Rum screamed instead of roaring and let go of the red's wing. The red was up in an instant and leapt for Bottle O'Rum's throat.

One, two, and the ritual slashes were made. The orange throat coruscated with
blood, and instantly Rum dropped to the ground.

Jakkin's dragon backed at once, slightly akilter because of the wound in its wing.

"Game to Jakkin's Red," said the disembodied voice over the speaker.

21

T
HE CROWD WAS
strangely silent. Then a loud whoop sounded from one voice buried in the stands, a bettor who had taken a chance on the First Fighter.

That single voice seemed to rouse Bottle O'Rum. He raised his head from the ground groggily. Only his head and half his neck cleared the dust. He strained to arch his neck over, exposing the underside to the light. The two red slashes glistened like thin, hungry mouths. Then Rum began a strange, horrible humming that changed to a high-pitched whine. His body began to shake, and the shaking became part of the sound as the dust eddied around him.

The red dragon swooped down and stood
before the fallen Rum, as still as stone. Then it, too, began to shake.

The sound of the orange's keening changed from a whine to a high roar. Jakkin had never heard anything like it before. He put his hands to the bond bag, then to his ears.

"What is it? What is happening?" he cried out, but the men on either side of him had moved away. Palms to ears, they backed toward the exits. Many in the crowd had already gone down the stairs, setting the thick wood walls between themselves and the noise.

Jakkin tried to reach the red dragon's mind, but all he felt were storms of orange winds, hot and blinding, and a shaft of burning white light. As he watched, the red rose up on its hind legs and raked the air frantically with its claws, as if getting ready for some last deadly blow.

"Fool's Pride," came Likkarn's defeated voice behind him, close enough to his ear to hear. "That damnable orange dragon wants death. He has been shamed, and he'll scream your red into it. Then you'll know. All you'll have left is a killer on your hands. I lost three that way.
Three.
Three dragons and three
fortunes. Fool's Pride." He shouted the last at Jakkin's back, for at his first words, Jakkin had thrown himself over the railing into the pit. He landed on all fours, but was up and running at once.

He had heard of Fool's Pride, that part of the fighting dragon's bloody past that was not always bred out. Fool's Pride that led some defeated dragons to demand death. It had nearly caused the dragons to become extinct. If men had not carefully watched the lines, trained the fighters to lose with grace, there would have been no dragons left on Austar IV.

He could not let his red kill. A good fighter should have a love of blooding, yes. But killing made dragons unmanageable, made them feral, made them wild. In his mind suddenly was the image of his father dying under the slashing claws of a wild orange worm. Jakkin heard a scream, thought it was an echo of his mother's voice, and realized at last it was his own.

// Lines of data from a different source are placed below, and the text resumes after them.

-- ==== Sys2Proof/Laws/Bits.lean ====
section
/-! SUPPORT. The two bytes of a word and back. -/

namespace Sys2Proof.Machine

theorem cat16_getLsbD (h l : Byte) (i : Nat) :
    (cat16 h l).getLsbD i = if i < 8 then l.getLsbD i else h.getLsbD (i - 8) := by
  refine (BitVec.getLsbD_append (x := h) (y := l)).trans ?_
  split <;> simp_all

@[simp] theorem hi_cat16 (h l : Byte) : hi (cat16 h l) = h := by
  apply BitVec.eq_of_getLsbD_eq
  intro i lt
  simp [hi, lt, cat16_getLsbD]

@[simp] theorem lo_cat16 (h l : Byte) : lo (cat16 h l) = l := by
  apply BitVec.eq_of_getLsbD_eq
  intro i lt
  simp [lo, lt, cat16_getLsbD]

@[simp] theorem cat16_hi_lo (v : Word) : cat16 (hi v) (lo v) = v := by
  apply BitVec.eq_of_getLsbD_eq
  intro i lt
  rw [cat16_getLsbD]
  split
  · next g => simp [lo, g]
  · next g =>
    have e : i - 8 < 8 := by omega
    have f : 8 + (i - 8) = i := by omega
    simp [hi, e, f]

theorem cat16_toNat (h l : Byte) : (cat16 h l).toNat = h.toNat * 256 + l.toNat := by
  unfold cat16
  have hl : l.toNat < 2 ^ 8 := l.isLt
  rw [BitVec.toNat_append, Nat.shiftLeft_eq, ← Nat.shiftLeft_eq, ← Nat.shiftLeft_add_eq_or_of_lt hl,
    Nat.shiftLeft_eq]

@[simp] theorem zext16_toNat (v : Byte) : (zext16 v).toNat = v.toNat := by
  unfold zext16
  have := v.isLt
  simp only [BitVec.truncate_eq_setWidth, BitVec.toNat_setWidth]
  omega

theorem cat16_inj {h l h' l' : Byte} : cat16 h l = cat16 h' l' ↔ h = h' ∧ l = l' :=
  ⟨fun e => ⟨by simpa using congrArg hi e, by simpa using congrArg lo e⟩, fun ⟨a, b⟩ => by rw [a, b]⟩

end Sys2Proof.Machine
end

He crashed into the red's side. "No, no," he called up at it, beating on its body with his fists. "Do not wet thy jaws in his death." He
reached as high as he could and held on to the red's neck. The scales slashed his left palm cruelly, but he did not let go.

It was his touch more than his voice or his thoughts that stopped the young red. It turned slowly, sluggishly, as if rousing from a dream. Jakkin fell from its neck to the ground.

The movement shattered Bottle O'Rum's concentration. He slipped from screaming to unconsciousness in an instant.

The red nuzzled Jakkin, its eyes unfathomable, its mind still clouded. The boy stood up. Without bothering to brush the pit dust from his clothes, he thought at it,
Thou mighty First.

The red suddenly crowded his mind with victorious sunbursts, turned, then streaked back through the open hole to its stall and the waiting burnwort supplied by the masters of the pit.

As Jakkin stood there, too weary to move, Mekkle and two friends came through the stands, glowering, and leapt into the pit. They wrestled the fainting orange onto a low-wheeled cart and dragged him over to the
open mecho hole by his tail. Then they shoved the beast through the hole.

Only then did Jakkin walk back to ringside, holding his cut hand palm up. It had just begun to sting.

Likkarn, still standing by the railing, was already smoking a short strand of blisterweed. He stared blankly as the red smoke circled his head.

"I owe you," Jakkin said slowly up to him, hating to admit it. "I did not know Fool's Pride when I saw it. Another minute and the red would have been good for nothing but the stews. If I ever get a Second Fight, I will give you some of the gold. Your bag is not yet full."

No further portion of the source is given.